Я лежал в коляске, наглухо прикрученный к ней ремнями 'безопасности'. Лежал, закрыв глаза, слушал равномерный ватный гул двигателей и представлял, как через некоторое время встречусь с друзьями, с Пашей и Лидой, с которыми не виделся уже семь лет. Я пытался вспомнить, что мне нужно будет сделать в первую очередь, после возвращения домой. Придется вновь искать работу, потому что вряд ли, за те два месяца, что я проведу в поездке, за мной сохранится рабочее место. Точнее, не одно, а три, поскольку я умудрялся работать сразу в нескольких организациях, годами не вылезая из своей однокомнатной квартиры. Я пытался вообразить, какие, хотя бы маленькие, подарки и кому я должен привезти из этой поездки за океан.
— Вам нужно чего-нибудь?
Вопрос прозвучал неожиданно — я летел один и настроился практически на полную самоизоляцию. Было немного тревожно и отсутствовало желание общаться с кем-либо:
Еще в тот момент, когда друзья заносили меня с коляской в самолет и устанавливали ее, укрепляя между перегородкой в салоне и креслами, еще в тот момент меня спросили, летит ли кто-нибудь со мной. В ответ на мое отрицание последовал недоуменный вопрошающий взгляд: 'А как же Вы будете? Этот вопрос отражался в глазах молодой женщины, старшей среди стюардесс.

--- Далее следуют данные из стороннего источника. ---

def State.resumeJournal (kept : Bool) (g : Option Gasp) (s : State) : Resume × State :=
  let j := s.journal
  let applied := if g.isSome then 2 else 0
  let tail := match g with | some g => g.tail | none => []
  if kept then
    ({ flags := applied, lastEsn := match j.ring.getLast? with | some r => r.esn | none => 0, lostFrom := 0, lost := 0 }, s)
  else
    match tail.head?, tail.getLast? with
    | some f, some l =>
      let lost := if offBelow j.checkpoint f.off then ((f.off + 2 ^ 48 - j.checkpoint) % 2 ^ 48) / 64 else 0
      ({ flags := applied, lastEsn := l.esn, lostFrom := j.checkpoint, lost := lost },
        { s with journal := { j with ring := tail, next := (l.off + 64) % 2 ^ 48, chain := l.rmac, backpressure := false } })
    | _, _ =>
      if j.next = 0 ∧ j.ring = [] ∧ j.checkpoint = 0 then ({ flags := applied, lastEsn := 0, lostFrom := 0, lost := 0 }, s)
      else
        ({ flags := applied + 1, lastEsn := 0, lostFrom := j.checkpoint, lost := ((j.offLimit + 2 ^ 48 - j.checkpoint) % 2 ^ 48) / 64 },
          { s with journal := { j with ring := [], next := j.offLimit % 2 ^ 48, chain := zeros 8, backpressure := false } })

/-- RUN_START, then the loss marker, then the exchanges whose outcome is unknown (R296, R323, R327). -/
def State.runStart (cause : Nat) (r : Resume) (periodic : Bool) (g : Option Gasp) (s : State) : State :=
  let s := s.append 0 1 ([b8 cause, b8 (r.flags + 4 * bit periodic), b8 s.nvm.image, 0] ++ natLE 8 r.lastEsn ++ natLE 4 r.lost)
  let s := if r.lost = 0 then s else
    ({ s with journal := { s.journal with markers := s.journal.markers + 1, dropped := s.journal.dropped + r.lost } }).append 0 2
      (natLE 6 r.lostFrom ++ natLE 4 r.lost ++ zeros 10 ++ zeros 8)
  let fl := match g with | some g => g.flight | none => []
  fl.foldl (fun s x => s.commit 8 6 (natLE 4 x.1 ++ [b8 x.2.1, b8 x.2.2.1, 0, 0] ++ natLE 8 x.2.2.2)) s

/-- Pending attempt records become failures (R213). -/
def State.settleAttempts (s : State) : State :=
  let ts := (s.keys.attempts.filter fun a => a.pending).map (·.tag)
  ts.foldl (fun s t =>
    let old := ((s.attempt t).map (·.fails)).getD []
    let s := s.setAttempt { tag := t, fails := old ++ [s.tb.ts], pending := false }
    let s : State := { s with keys := { s.keys with failed := s.keys.failed + 1 } }
    s.when (decide (s.failCount t ≥ s.objNat 0x5003 1)) (State.quarantine t)) s

/-- Records of a start-up that follow RUN_START: recovered sectors, settings and calibration from defaults, an abandoned
STORE (R285, R289, R294, R474). -/
def State.startRecords (half : List Nat) (stored : Bool) (s : State) : State :=
  let s := s.each half State.journalErased
  let s := s.when stored fun s => ({ s with settings := { s.settings with state := 5 } }).storeRecord 5
    (nextSeq s.settings.fieldCopies) (nextSeq s.settings.hostCopies)
  let s := s.when s.settings.defaultsF fun s => (s.commit 6 2 [0]).raiseFault .field 1 3 1 [0]
  let s := s.when s.settings.noteH fun s => ({ s with settings := { s.settings with noteH := false } }).commit 6 2 [1]
  s.when s.calib.fromDefaults (State.commit 6 11 [])

/-- A last-gasp image that was applied is marked consumed, and the next slot is erased and armed; with none applied the
slot armed before is still erased (R295, R296). -/
def State.armNext (g : Option Gasp) (s : State) : State :=
  if g.isSome then
    let sec := 0x360 + 2 * (s.nvm.gaspSeq % 16)
    let s : State := { s with nvm := { s.nvm with gasps := s.nvm.gasps.map fun x => { x with consumed := true } } }
    s.each [sec, sec + 1] fun k => State.nvmSubmit { prio := 1, erase := true, sector := k, addr := 0, data := [] }
  else { s with nvm := { s.nvm with armed := true } }

/-- The running image in banks 0x000 to 0x01F (R286). -/
def State.loadImage (s : State) : State :=
  let img := s.bootImage
  let cells := if img = 0 then [] else Config.imageLoaded (s.imageCells img)
  let s : State := { s with nvm := { s.nvm with image := img }, power := { s.power with recovery := decide (img = 0) } }
  cells.foldl (fun s c => if c.1 < 0x200000 then { s with mem := Memory.set s.mem c.1 c.2 } else s) s

/-- The start-up of the field side after a reset whose journal ring was kept or not (R38, R47, R296, R318, R327, R406). -/
def State.fieldBoot (cause0 : Option Nat) (kept : Bool) (s : State) : State :=
  let g := s.gaspToApply
  let cause := cause0.getD (bit g.isSome)
  let half := halfErased s.nvm.log
  let s := s.each half State.eraseAgain
  let periodic := g.isNone && (s.nvm.log.any fun e => decide (e.typ = 5)) && decide (cause ≠ 5)
  let s := s.when (decide (cause ≠ 5)) (State.resumeTs g)
  let stored := decide (s.settings.state = 1) || (match g with | some g => g.storing | none => false)
  let s : State := { s with settings := { s.settings with changedF := false, lastStore := none, snapshot := [], waitResult := none,
                                                          state := if s.settings.state = 1 then 5 else s.settings.state,
                                                          defaultsF := decide (s.settings.fieldCopies = []) } }
  let s := (((s.loadImage.loadCal).loadField).resumeCounters g).resumeEsn
  let s : State := { s with radio := { s.radio with channel := s.objNat 0x7010 1, vio := s.objNat 0x7010 5 }, twin := { s.twin with state := bit (s.objBool 0x9000 1) } }
  let (r, s) := s.resumeJournal kept g
  let s : State := { s with power := { s.power with cause := cause } }
  let s := ((((s.runStart cause r periodic g).settleAttempts).startRecords half stored).refSetting).armNext g
  let fixed := s.objNat 0xB001 1
  s.when (decide (fixed < 4)) (State.requestLevel fixed)

/-- A reset of the field side with a cause; none is a power-up, whose cause depends on the last-gasp image (R406, R424). -/
def State.fieldReset (cause : Option Nat) (s : State) : State :=
  let kept := match cause with
    | none => false
    | some 1 => false
    | some 2 => true
    | some 5 => true
    | some _ => s.ringClean
  (s.fieldHw (cause.getD 0)).fieldBoot cause kept

/-- FIELD_RESET (R406): the power-up of a field side that has not started since power was applied, and otherwise a debug
reset. -/
def execFieldReset (s : State) : Result :=
  .next (s.fieldReset (if s.power.unstarted then none else some 4))

end Sys2Proof.Machine
end

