-- ==== Sys2Proof/Machine/PowerCommands.lean ====
section
/-!
DEFINITION. Supply inputs, the power-fail warning, performance levels, Lantern, Curfew, wake and power loss (R268,
R400 to R423, R442).
-/

namespace Sys2Proof.Machine

open Sys2Proof

/-! ### Inputs (R400, R425) -/

/-- AUX may be used (R425). -/
def State.auxEnabled (s : State) : Bool := s.objBool 0xB000 8

/-- MAINS_ABSENT (R400): the stage changes to AUX; with AUX disabled only the hold-up remains. -/
def execMainsAbsent (s : State) : Result :=
  if s.power.source ≠ 0 then .next s
  else .next { s with power := { s.power with source := if s.auxEnabled then 1 else 2 } }.goVirtual

/-- RETURN_TO_MAINS (R400). -/
def execReturnToMains (s : State) : Result := .next { s with power := { s.power with source := 0 } }

/-- AUX_OUT_OF_RANGE (R400), with the voltage in units of 0.1 V; while AUX supplies, only the hold-up remains. -/
def execAuxOutOfRange (v10 : Nat) (s : State) : Result :=
  if ¬ s.auxEnabled then .next s
  else
    let s : State := { s with power := { s.power with auxEvents := s.power.auxEvents + 1,
                                                      source := if s.power.source = 1 then 2 else s.power.source } }
    .next (s.raiseFault .field 7 3 2 (natLE 2 v10))

/-! ### The power-fail warning (R295, R402, R403, R421) -/

/-- Exchanges in flight, at most 32: handle, coil, kind, ESN at which they opened (R295, R499). -/
def State.inFlight (s : State) : List (Nat × Nat × Nat × Nat) :=
  let x (v : Service) (kind : Nat) : List (Nat × Nat × Nat × Nat) := if v.status = 1 then [(v.handle, v.ca, kind, v.esn)] else []
  let sec := match s.keys.running with
    | some a => [(a.handle, (s.entry (a.handle % 131072)).ca, 3, s.keys.esn)]
    | none => []
  (x s.template 1 ++ x s.apdu 2 ++ sec).take 32

/-- Records that some required store has not acknowledged, or all held when none is required (R295). -/
def State.unackedRecords (s : State) : List JRec :=
  let req := (List.range 4).filter (storeRequired s)
  if req = [] then s.journal.ring else s.journal.ring.filter fun r => req.any fun k => !(offBelow r.off (s.store k).known)

/-- The last-gasp image (R295). -/
def State.gaspImage (s : State) : Gasp :=
  let recs := s.unackedRecords
  { ts := s.tb.ts, counters := (List.range 16).map fun k => (s.cmdSlot k).last + 1, esn := s.journal.esn,
    storing := decide (s.settings.state = 1), tail := recs.drop (recs.length - 64), flight := s.inFlight, consumed := false }

/-- Step 4 and 5 of R402: the armed slot is programmed, and the event committer stops. -/
def State.lastGasp (s : State) : State :=
  let n := s.nvm
  let n : Nvm := if n.armed then
      { n with gasps := (n.gasps ++ [s.gaspImage]).drop (n.gasps.length + 1 - 16), gaspSeq := n.gaspSeq + 1, armed := false }
    else n
  { s with nvm := n, power := { s.power with doomed := true } }

/-- An erase in progress is suspended (R284). -/
def Nvm.suspend (n : Nvm) : Nvm :=
  match n.busy with
  | some o => if o.erase then { n with busy := none, suspended := o :: n.suspended } else n
  | none => n

/-- Steps 1 and 2 of R402, by hardware: tracks aborted, the radio halted, chains to zero, erase suspended, STORE abandoned. -/
def State.warningHw (s : State) : State :=
  let s := s.each (List.range 9) (State.abortTrack 3)
  let s := s.each (List.range 8) State.rampDown
  let s := s.calibInterrupt.radioHalt.storeAbandon
  { s with nvm := s.nvm.suspend }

— Не переживайте, все будет нормально. Мне ничего не понадобиться и я Вас не побеспокою, — я улыбнулся и сделал просительное лицо. — Вы мне только помогите, пожалуйста, по прибытии в Сиэтл. Мне нужно будет, чтобы кто-нибудь помог мне в аэропорту найти друзей, которые должны меня встречать.

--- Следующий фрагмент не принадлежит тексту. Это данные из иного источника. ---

/-- R191: the transitions of a close. -/
def Obligations.PresenceFollowsSightings : Prop :=
  (∀ (s : State) (c : Closing) (g : TagId) (i ca b : Nat) (bs : List Nat) (e : Entry), s.findTag g = some (i, e) →
    let n := c.confirm
    let sighted (x : Entry) : Entry := { x with glast := (s.roster.gen + 1) % 2 ^ 32, seen := satAdd 16 e.seen 1, ambig := decide (bs ≠ []) }
    let event (x : Entry) (typ prev : Nat) : CloseEvent := { group := 1, typ := typ, record := reportRec i x typ prev, profile := 0, status := 0 }
    let gives (x : Entry) (evs : List CloseEvent) : Prop := ∃ t : State,
      s.closeItem { tag := g, seen := b :: bs, ca := ca } c = (true, { c with events := c.events ++ evs }, t) ∧ t.entry i = x ∧
        (∀ j, j ≠ i → t.entry j = s.entry j) ∧ t = { s with roster := { s.roster with entries := t.roster.entries } }
    (e.pres = 1 → b = e.ca → e.confirms + 1 < n → gives (sighted { e with confirms := min 15 (e.confirms + 1) }) []) ∧
    (e.pres = 1 → b = e.ca → n ≤ e.confirms + 1 → ∀ x, x = sighted { e with pres := 2, confirms := min 15 (e.confirms + 1), misses := 0 } →
      gives x [event x 1 e.ca]) ∧
    (e.pres = 1 → b ≠ e.ca → gives (sighted { e with ca := b, confirms := 1 }) []) ∧
    (e.pres = 2 → b = e.ca → gives (sighted { e with misses := 0 }) []) ∧
    (e.pres = 2 → b ≠ e.ca → gives (sighted { e with pres := 4, pca := b, confirms := 1, misses := 0 }) []) ∧
    (e.pres = 4 → b = e.ca → gives (sighted { e with pres := 2, pca := 0, misses := 0 }) []) ∧
    (e.pres = 4 → b ≠ e.ca → b = e.pca → e.confirms + 1 < n → gives (sighted { e with confirms := min 15 (e.confirms + 1) }) []) ∧
    (e.pres = 4 → b ≠ e.ca → b = e.pca → n ≤ e.confirms + 1 →
      ∀ x, x = sighted { e with pres := 2, ca := b, pca := 0, confirms := min 15 (e.confirms + 1), secured := false } →
        (e.secured = false → gives x [event x 3 e.ca]) ∧
        (e.secured = true → gives x [{ group := 2, typ := 2, record := reportRec i x 4 b, profile := 0xFF, status := 0 }, event x 3 e.ca])) ∧
    (e.pres = 4 → b ≠ e.ca → b ≠ e.pca → gives (sighted { e with pca := b, confirms := 1 }) []) ∧
    (e.pres = 3 → ∀ x, x = sighted { e with pres := if n ≤ 1 then 2 else 1, ca := b, pca := 0, confirms := 1, misses := 0 } →
      gives x (if n ≤ 1 then [event x 1 b] else []))) ∧
  (∀ (s : State) (c : Closing) (g : TagId) (i ca : Nat) (e : Entry), s.findTag g = some (i, e) →
    let m := c.miss
    let counted := ∀ x ∈ c.result.results, x.ca = e.ca → x.status ≤ 1
    let gives (x : Entry) (evs : List CloseEvent) : Prop := ∃ t : State,
      s.closeItem { tag := g, seen := [], ca := ca } c = (true, { c with events := c.events ++ evs }, t) ∧ t.entry i = x ∧
        (∀ j, j ≠ i → t.entry j = s.entry j) ∧ t = { s with roster := { s.roster with entries := t.roster.entries } }
    (¬ counted → s.closeItem { tag := g, seen := [], ca := ca } c = (true, c, s)) ∧
    (counted → e.pres = 1 → e.origin = false → s.closeItem { tag := g, seen := [], ca := ca } c = (true, c, s.releaseEntry i)) ∧
    (counted → e.pres = 2 ∨ e.pres = 4 → e.misses + 1 < m → gives { e with
      misses := min 15 (e.misses + 1), pres := 2, pca := if e.pres = 2 then e.pca else 0 } []) ∧
    (counted → e.pres = 2 ∨ e.pres = 4 → m ≤ e.misses + 1 →
      ∀ x, x = { e with misses := min 15 (e.misses + 1), pres := 3, pca := if e.pres = 2 then e.pca else 0, secured := false } →
        (e.secured = false → gives x [{ group := 1, typ := 2, record := reportRec i x 2 e.ca, profile := 0, status := 0 }]) ∧
        (e.secured = true → gives x [{ group := 2, typ := 2, record := reportRec i x 4 e.ca, profile := 0xFF, status := 0 },
          { group := 1, typ := 2, record := reportRec i x 2 e.ca, profile := 0, status := 0 }])) ∧
    (counted → e.pres = 3 → gives e [])) ∧
  (∀ (s : State) (c : Closing) (g : TagId) (ca : Nat), s.findTag g = none →
    s.closeItem { tag := g, seen := [], ca := ca } c = (true, c, s) ∧
    (∀ b bs x, s.roster.fresh < 131072 → x = ({
        uid := g.uid, proto := g.proto, igen := (if 32767 ≤ Tab.get 0 s.roster.igens s.roster.fresh then 1 else Tab.get 0 s.roster.igens s.roster.fresh + 1), gfirst := (s.roster.gen + 1) % 2 ^ 32, quar := s.keys.quarantine.contains g
        pres := if c.confirm ≤ 1 then 2 else 1, ca := b, pca := 0, confirms := 1, misses := 0
        glast := (s.roster.gen + 1) % 2 ^ 32, seen := 1, ambig := decide (bs ≠ []) } : Entry) →
      ∀ evs, evs = (if c.confirm ≤ 1 then
        [({ group := 1, typ := 1, record := reportRec s.roster.fresh x 1 b, profile := 0, status := 0 } : CloseEvent)] else []) → ∃ t : State,
      s.closeItem { tag := g, seen := b :: bs, ca := ca } c = (true, { c with events := c.events ++ evs }, t) ∧
      t.entry s.roster.fresh = x ∧ (∀ j, j ≠ s.roster.fresh → t.entry j = s.entry j) ∧ t.roster.fresh = s.roster.fresh + 1 ∧
      t.roster.released = s.roster.released.filter (fun p => decide (p.1 ≠ s.roster.fresh)) ∧
      t = { s with roster := { s.roster with
        entries := t.roster.entries, fresh := t.roster.fresh, igens := t.roster.igens, released := t.roster.released } }))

— Конечно, вам обязательно помогут.
Она говорила вежливо, но, в широко раскрытых зрачках ее глаз явственно читалось охватившее стюардессу смятение. Или, если угодно, профессионально подавляемая волна взаимоисключающих эмоций. Она не могла понять, как это так, со мной нет никого из сопровождающих. А если что-то: Что тогда надо со мной делать?… С какого бока ко мне подступиться?… Как может человек в таком малом объеме и беспомощном виде путешествовать один?… Да, что там путешествовать? Как он вообще, жить-то может?
Всматриваясь в растерянные глаза бортпроводницы я сам начал теряться: а вдруг 'Аэрофлот' ввел какие-нибудь новые, неизвестные мне, правила, относительно 'нестандартных людей' и меня в последний момент ссадят и уже не впустят на самолет без сопровождающего, который моим сценарием не предусматривался. Я как мог успокоил симпатичную представительницу 'Аэрофлота', постаравшись вложить в голос всю уверенность и беззаботность на которые был способен. В конце концов, я не представляю никакой опасности для окружающих, не являюсь животным. Билет мной тоже куплен вполне законно, на деньги, собранные моими друзьями — близкими и незнакомыми, узнавшими о моих проблемах через форум партии 'Яблоко'. Я имею право путешествовать самостоятельно. Устроившись в салоне, я закрыл глаза. Пусть думают, что я безмятежно сплю и, следовательно, мне ничего не надо. Однако, персонал авиалайнера так не считал.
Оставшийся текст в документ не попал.